▶ What you are asked to do:
In the entries that follow, how many lines include the string "with"? The answer is the number only.
════════════════
/-! ### `modTicket` -/

@[simp] theorem modTicket_pending (t : Nat) (f : Ticket → Ticket) (s : State) :
    (modTicket t f s).pending = s.pending := rfl
@[simp] theorem modTicket_regs (t : Nat) (f : Ticket → Ticket) (s : State) : (modTicket t f s).regs = s.regs := rfl
@[simp] theorem modTicket_i2c (t : Nat) (f : Ticket → Ticket) (s : State) : (modTicket t f s).i2c = s.i2c := rfl
@[simp] theorem modTicket_irq (t : Nat) (f : Ticket → Ticket) (s : State) : (modTicket t f s).irq = s.irq := rfl
@[simp] theorem modTicket_faults (t : Nat) (f : Ticket → Ticket) (s : State) :
    (modTicket t f s).faults = s.faults := rfl
@[simp] theorem modTicket_mbx (t : Nat) (f : Ticket → Ticket) (s : State) :
    (modTicket t f s).mbx = { s.mbx with ticket := updN s.mbx.ticket t f } := rfl
@[simp] theorem modTicket_aon (t : Nat) (f : Ticket → Ticket) (s : State) : (modTicket t f s).aon = s.aon := rfl
@[simp] theorem modTicket_power (t : Nat) (f : Ticket → Ticket) (s : State) : (modTicket t f s).power = s.power := rfl
@[simp] theorem modTicket_boot (t : Nat) (f : Ticket → Ticket) (s : State) : (modTicket t f s).boot = s.boot := rfl
@[simp] theorem modTicket_aux (t : Nat) (f : Ticket → Ticket) (s : State) : (modTicket t f s).aux = s.aux := rfl
@[simp] theorem modTicket_pcie (t : Nat) (f : Ticket → Ticket) (s : State) : (modTicket t f s).pcie = s.pcie := rfl
@[simp] theorem modTicket_dma (t : Nat) (f : Ticket → Ticket) (s : State) : (modTicket t f s).dma = s.dma := rfl
@[simp] theorem modTicket_net (t : Nat) (f : Ticket → Ticket) (s : State) : (modTicket t f s).net = s.net := rfl
@[simp] theorem modTicket_stg (t : Nat) (f : Ticket → Ticket) (s : State) : (modTicket t f s).stg = s.stg := rfl
@[simp] theorem modTicket_cmp (t : Nat) (f : Ticket → Ticket) (s : State) : (modTicket t f s).cmp = s.cmp := rfl
@[simp] theorem modTicket_cip (t : Nat) (f : Ticket → Ticket) (s : State) : (modTicket t f s).cip = s.cip := rfl
@[simp] theorem modTicket_nv (t : Nat) (f : Ticket → Ticket) (s : State) : (modTicket t f s).nv = s.nv := rfl
@[simp] theorem modTicket_ing (t : Nat) (f : Ticket → Ticket) (s : State) : (modTicket t f s).ing = s.ing := rfl
@[simp] theorem modTicket_trn (t : Nat) (f : Ticket → Ticket) (s : State) : (modTicket t f s).trn = s.trn := rfl
@[simp] theorem modTicket_fmt (t : Nat) (f : Ticket → Ticket) (s : State) : (modTicket t f s).fmt = s.fmt := rfl
@[simp] theorem modTicket_gov (t : Nat) (f : Ticket → Ticket) (s : State) : (modTicket t f s).gov = s.gov := rfl
@[simp] theorem modTicket_rst (t : Nat) (f : Ticket → Ticket) (s : State) : (modTicket t f s).rst = s.rst := rfl
@[simp] theorem modTicket_therm (t : Nat) (f : Ticket → Ticket) (s : State) : (modTicket t f s).therm = s.therm := rfl
@[simp] theorem modTicket_tether (t : Nat) (f : Ticket → Ticket) (s : State) :
    (modTicket t f s).tether = s.tether := rfl
@[simp] theorem modTicket_dm (t : Nat) (f : Ticket → Ticket) (s : State) : (modTicket t f s).dm = s.dm := rfl
@[simp] theorem modTicket_dbg (t : Nat) (f : Ticket → Ticket) (s : State) : (modTicket t f s).dbg = s.dbg := rfl
@[simp] theorem modTicket_out (t : Nat) (f : Ticket → Ticket) (s : State) : (modTicket t f s).out = s.out := rfl
@[simp] theorem modTicket_free (t : Nat) (f : Ticket → Ticket) (s : State) : (modTicket t f s).free = s.free := rfl
@[simp] theorem modTicket_rateRoom (t : Nat) (f : Ticket → Ticket) (s : State) : (modTicket t f s).rateRoom = s.rateRoom := rfl

/-! ### `modChan` -/

@[simp] theorem modChan_pending (c : Chan) (f : Channel → Channel) (s : State) :
    (modChan c f s).pending = s.pending := rfl
@[simp] theorem modChan_regs (c : Chan) (f : Channel → Channel) (s : State) : (modChan c f s).regs = s.regs := rfl
@[simp] theorem modChan_i2c (c : Chan) (f : Channel → Channel) (s : State) : (modChan c f s).i2c = s.i2c := rfl
@[simp] theorem modChan_irq (c : Chan) (f : Channel → Channel) (s : State) : (modChan c f s).irq = s.irq := rfl
@[simp] theorem modChan_faults (c : Chan) (f : Channel → Channel) (s : State) :
    (modChan c f s).faults = s.faults := rfl
@[simp] theorem modChan_mbx (c : Chan) (f : Channel → Channel) (s : State) :
    (modChan c f s).mbx = { s.mbx with chan := upd s.mbx.chan c f } := rfl
@[simp] theorem modChan_aon (c : Chan) (f : Channel → Channel) (s : State) : (modChan c f s).aon = s.aon := rfl
@[simp] theorem modChan_power (c : Chan) (f : Channel → Channel) (s : State) : (modChan c f s).power = s.power := rfl
@[simp] theorem modChan_boot (c : Chan) (f : Channel → Channel) (s : State) : (modChan c f s).boot = s.boot := rfl
@[simp] theorem modChan_aux (c : Chan) (f : Channel → Channel) (s : State) : (modChan c f s).aux = s.aux := rfl
@[simp] theorem modChan_pcie (c : Chan) (f : Channel → Channel) (s : State) : (modChan c f s).pcie = s.pcie := rfl
@[simp] theorem modChan_dma (c : Chan) (f : Channel → Channel) (s : State) : (modChan c f s).dma = s.dma := rfl
@[simp] theorem modChan_net (c : Chan) (f : Channel → Channel) (s : State) : (modChan c f s).net = s.net := rfl
@[simp] theorem modChan_stg (c : Chan) (f : Channel → Channel) (s : State) : (modChan c f s).stg = s.stg := rfl
@[simp] theorem modChan_cmp (c : Chan) (f : Channel → Channel) (s : State) : (modChan c f s).cmp = s.cmp := rfl
@[simp] theorem modChan_cip (c : Chan) (f : Channel → Channel) (s : State) : (modChan c f s).cip = s.cip := rfl
@[simp] theorem modChan_nv (c : Chan) (f : Channel → Channel) (s : State) : (modChan c f s).nv = s.nv := rfl
@[simp] theorem modChan_ing (c : Chan) (f : Channel → Channel) (s : State) : (modChan c f s).ing = s.ing := rfl
@[simp] theorem modChan_trn (c : Chan) (f : Channel → Channel) (s : State) : (modChan c f s).trn = s.trn := rfl
@[simp] theorem modChan_fmt (c : Chan) (f : Channel → Channel) (s : State) : (modChan c f s).fmt = s.fmt := rfl
@[simp] theorem modChan_gov (c : Chan) (f : Channel → Channel) (s : State) : (modChan c f s).gov = s.gov := rfl
@[simp] theorem modChan_rst (c : Chan) (f : Channel → Channel) (s : State) : (modChan c f s).rst = s.rst := rfl
@[simp] theorem modChan_therm (c : Chan) (f : Channel → Channel) (s : State) : (modChan c f s).therm = s.therm := rfl
@[simp] theorem modChan_tether (c : Chan) (f : Channel → Channel) (s : State) :
    (modChan c f s).tether = s.tether := rfl
@[simp] theorem modChan_dm (c : Chan) (f : Channel → Channel) (s : State) : (modChan c f s).dm = s.dm := rfl
@[simp] theorem modChan_dbg (c : Chan) (f : Channel → Channel) (s : State) : (modChan c f s).dbg = s.dbg := rfl
@[simp] theorem modChan_out (c : Chan) (f : Channel → Channel) (s : State) : (modChan c f s).out = s.out := rfl
@[simp] theorem modChan_free (c : Chan) (f : Channel → Channel) (s : State) : (modChan c f s).free = s.free := rfl
@[simp] theorem modChan_rateRoom (c : Chan) (f : Channel → Channel) (s : State) : (modChan c f s).rateRoom = s.rateRoom := rfl

/-! ### `modPin` -/

@[simp] theorem modPin_pending (k : Fin 24) (f : AuxPin → AuxPin) (s : State) :
    (modPin k f s).pending = s.pending := rfl
@[simp] theorem modPin_regs (k : Fin 24) (f : AuxPin → AuxPin) (s : State) : (modPin k f s).regs = s.regs := rfl
@[simp] theorem modPin_i2c (k : Fin 24) (f : AuxPin → AuxPin) (s : State) : (modPin k f s).i2c = s.i2c := rfl
@[simp] theorem modPin_irq (k : Fin 24) (f : AuxPin → AuxPin) (s : State) : (modPin k f s).irq = s.irq := rfl
@[simp] theorem modPin_faults (k : Fin 24) (f : AuxPin → AuxPin) (s : State) : (modPin k f s).faults = s.faults := rfl
@[simp] theorem modPin_mbx (k : Fin 24) (f : AuxPin → AuxPin) (s : State) : (modPin k f s).mbx = s.mbx := rfl
@[simp] theorem modPin_aon (k : Fin 24) (f : AuxPin → AuxPin) (s : State) : (modPin k f s).aon = s.aon := rfl
@[simp] theorem modPin_power (k : Fin 24) (f : AuxPin → AuxPin) (s : State) : (modPin k f s).power = s.power := rfl
@[simp] theorem modPin_boot (k : Fin 24) (f : AuxPin → AuxPin) (s : State) : (modPin k f s).boot = s.boot := rfl
@[simp] theorem modPin_aux (k : Fin 24) (f : AuxPin → AuxPin) (s : State) :
    (modPin k f s).aux = { s.aux with pin := upd s.aux.pin k f } := rfl
@[simp] theorem modPin_pcie (k : Fin 24) (f : AuxPin → AuxPin) (s : State) : (modPin k f s).pcie = s.pcie := rfl
@[simp] theorem modPin_dma (k : Fin 24) (f : AuxPin → AuxPin) (s : State) : (modPin k f s).dma = s.dma := rfl
@[simp] theorem modPin_net (k : Fin 24) (f : AuxPin → AuxPin) (s : State) : (modPin k f s).net = s.net := rfl
@[simp] theorem modPin_stg (k : Fin 24) (f : AuxPin → AuxPin) (s : State) : (modPin k f s).stg = s.stg := rfl
@[simp] theorem modPin_cmp (k : Fin 24) (f : AuxPin → AuxPin) (s : State) : (modPin k f s).cmp = s.cmp := rfl
@[simp] theorem modPin_cip (k : Fin 24) (f : AuxPin → AuxPin) (s : State) : (modPin k f s).cip = s.cip := rfl
@[simp] theorem modPin_nv (k : Fin 24) (f : AuxPin → AuxPin) (s : State) : (modPin k f s).nv = s.nv := rfl
@[simp] theorem modPin_ing (k : Fin 24) (f : AuxPin → AuxPin) (s : State) : (modPin k f s).ing = s.ing := rfl
@[simp] theorem modPin_trn (k : Fin 24) (f : AuxPin → AuxPin) (s : State) : (modPin k f s).trn = s.trn := rfl
@[simp] theorem modPin_fmt (k : Fin 24) (f : AuxPin → AuxPin) (s : State) : (modPin k f s).fmt = s.fmt := rfl
@[simp] theorem modPin_gov (k : Fin 24) (f : AuxPin → AuxPin) (s : State) : (modPin k f s).gov = s.gov := rfl
@[simp] theorem modPin_rst (k : Fin 24) (f : AuxPin → AuxPin) (s : State) : (modPin k f s).rst = s.rst := rfl
@[simp] theorem modPin_therm (k : Fin 24) (f : AuxPin → AuxPin) (s : State) : (modPin k f s).therm = s.therm := rfl
@[simp] theorem modPin_tether (k : Fin 24) (f : AuxPin → AuxPin) (s : State) : (modPin k f s).tether = s.tether := rfl
@[simp] theorem modPin_dm (k : Fin 24) (f : AuxPin → AuxPin) (s : State) : (modPin k f s).dm = s.dm := rfl
@[simp] theorem modPin_dbg (k : Fin 24) (f : AuxPin → AuxPin) (s : State) : (modPin k f s).dbg = s.dbg := rfl
@[simp] theorem modPin_out (k : Fin 24) (f : AuxPin → AuxPin) (s : State) : (modPin k f s).out = s.out := rfl
@[simp] theorem modPin_free (k : Fin 24) (f : AuxPin → AuxPin) (s : State) : (modPin k f s).free = s.free := rfl
@[simp] theorem modPin_rateRoom (k : Fin 24) (f : AuxPin → AuxPin) (s : State) : (modPin k f s).rateRoom = s.rateRoom := rfl

/-! ### `modHost` -/

@[simp] theorem modHost_pending (c : Fin 8) (f : HostChan → HostChan) (s : State) :
    (modHost c f s).pending = s.pending := rfl
@[simp] theorem modHost_regs (c : Fin 8) (f : HostChan → HostChan) (s : State) : (modHost c f s).regs = s.regs := rfl
@[simp] theorem modHost_i2c (c : Fin 8) (f : HostChan → HostChan) (s : State) : (modHost c f s).i2c = s.i2c := rfl
@[simp] theorem modHost_irq (c : Fin 8) (f : HostChan → HostChan) (s : State) : (modHost c f s).irq = s.irq := rfl
@[simp] theorem modHost_faults (c : Fin 8) (f : HostChan → HostChan) (s : State) :
    (modHost c f s).faults = s.faults := rfl
@[simp] theorem modHost_mbx (c : Fin 8) (f : HostChan → HostChan) (s : State) : (modHost c f s).mbx = s.mbx := rfl
@[simp] theorem modHost_aon (c : Fin 8) (f : HostChan → HostChan) (s : State) : (modHost c f s).aon = s.aon := rfl
@[simp] theorem modHost_power (c : Fin 8) (f : HostChan → HostChan) (s : State) :
    (modHost c f s).power = s.power := rfl
@[simp] theorem modHost_boot (c : Fin 8) (f : HostChan → HostChan) (s : State) : (modHost c f s).boot = s.boot := rfl
@[simp] theorem modHost_aux (c : Fin 8) (f : HostChan → HostChan) (s : State) : (modHost c f s).aux = s.aux := rfl
@[simp] theorem modHost_pcie (c : Fin 8) (f : HostChan → HostChan) (s : State) : (modHost c f s).pcie = s.pcie := rfl
@[simp] theorem modHost_dma (c : Fin 8) (f : HostChan → HostChan) (s : State) :
    (modHost c f s).dma = { s.dma with chan := upd s.dma.chan c f } := rfl
@[simp] theorem modHost_net (c : Fin 8) (f : HostChan → HostChan) (s : State) : (modHost c f s).net = s.net := rfl
@[simp] theorem modHost_stg (c : Fin 8) (f : HostChan → HostChan) (s : State) : (modHost c f s).stg = s.stg := rfl
@[simp] theorem modHost_cmp (c : Fin 8) (f : HostChan → HostChan) (s : State) : (modHost c f s).cmp = s.cmp := rfl
@[simp] theorem modHost_cip (c : Fin 8) (f : HostChan → HostChan) (s : State) : (modHost c f s).cip = s.cip := rfl
@[simp] theorem modHost_nv (c : Fin 8) (f : HostChan → HostChan) (s : State) : (modHost c f s).nv = s.nv := rfl
@[simp] theorem modHost_ing (c : Fin 8) (f : HostChan → HostChan) (s : State) : (modHost c f s).ing = s.ing := rfl
@[simp] theorem modHost_trn (c : Fin 8) (f : HostChan → HostChan) (s : State) : (modHost c f s).trn = s.trn := rfl
@[simp] theorem modHost_fmt (c : Fin 8) (f : HostChan → HostChan) (s : State) : (modHost c f s).fmt = s.fmt := rfl
@[simp] theorem modHost_gov (c : Fin 8) (f : HostChan → HostChan) (s : State) : (modHost c f s).gov = s.gov := rfl
@[simp] theorem modHost_rst (c : Fin 8) (f : HostChan → HostChan) (s : State) : (modHost c f s).rst = s.rst := rfl
@[simp] theorem modHost_therm (c : Fin 8) (f : HostChan → HostChan) (s : State) :
    (modHost c f s).therm = s.therm := rfl
@[simp] theorem modHost_tether (c : Fin 8) (f : HostChan → HostChan) (s : State) :
    (modHost c f s).tether = s.tether := rfl
@[simp] theorem modHost_dm (c : Fin 8) (f : HostChan → HostChan) (s : State) : (modHost c f s).dm = s.dm := rfl
@[simp] theorem modHost_dbg (c : Fin 8) (f : HostChan → HostChan) (s : State) : (modHost c f s).dbg = s.dbg := rfl
@[simp] theorem modHost_out (c : Fin 8) (f : HostChan → HostChan) (s : State) : (modHost c f s).out = s.out := rfl
@[simp] theorem modHost_free (c : Fin 8) (f : HostChan → HostChan) (s : State) : (modHost c f s).free = s.free := rfl
@[simp] theorem modHost_rateRoom (c : Fin 8) (f : HostChan → HostChan) (s : State) : (modHost c f s).rateRoom = s.rateRoom := rfl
════════════════
▶ Answer below:
4